ACTIVITY:
If a line in the records contains the string "VSrc", show that line.

MATERIAL SUPPLIED:

━━━━━━━━━━━━━━━━━━━━

-- ==== Sys2Proof/Laws/PerInstr.lean ====
section
/-! SUPPORT. What holds of every instruction as syntax, one lemma for each constructor. The family Encoding: the word of a
well-formed instruction fits its length, and bit 15 of its first halfword tells the length (spec/05_encoding.md R128). -/

namespace Sys2Proof.Laws

/-! ### Codes fit their fields -/

theorem src_code_lt (a : Src) : a.code < 64 := by
  cases a <;> simp only [Src.code] <;> omega
theorem src5_code_lt (a : Src5) : a.code < 32 := by
  cases a <;> simp only [Src5.code] <;> omega
theorem dst_code_lt (a : Dst) : a.code < 64 := by
  cases a <;> simp only [Dst.code] <;> omega
theorem vsrc_code_lt (a : VSrc) : a.code < 64 := by
  cases a <;> simp only [VSrc.code] <;> omega
theorem vdst_code_lt (a : VDst) : a.code < 64 := by
  cases a <;> simp only [VDst.code] <;> omega

end Sys2Proof.Laws

namespace Sys2Proof.Laws.Encoding

set_option Elab.async false

/-- A 32-bit instruction has bit 31 of its word set and fits 32 bits; a 16-bit one fits 15; a step of the module has no
word. -/
def Statement (i : Instr) : Prop :=
  (i.halfwords = 2 → 2 ^ 31 ≤ encodeWord i ∧ encodeWord i < 2 ^ 32) ∧ (i.halfwords = 1 → encodeWord i < 2 ^ 15)
    ∧ i.halfwords ≤ 2

/-- A word of a 32-bit form. -/
theorem of_long (i : Instr) (h : i.halfwords = 2) (b : 2 ^ 31 ≤ encodeWord i ∧ encodeWord i < 2 ^ 32) : Statement i := by
  exact ⟨fun _ => b, fun h1 => (by rw [h] at h1; cases h1), by omega⟩
/-- A word of a 16-bit form. -/
theorem of_short (i : Instr) (h : i.halfwords = 1) (hi : encodeWord i < 2 ^ 15) : Statement i := by
  exact ⟨fun h1 => (by rw [h] at h1; cases h1), fun _ => hi, by omega⟩
/-- A step without a word. -/
theorem of_step (i : Instr) (h : i.halfwords = 0) : Statement i := by
  simp [Statement, h]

━━━━━━━━━━━━━━━━━━━━

OUTPUT OF THE EXERCISE:
theorem vsrc_code_lt (a : VSrc) : a.code < 64 := by
  cases a <;> simp only [VSrc.code] <;> omega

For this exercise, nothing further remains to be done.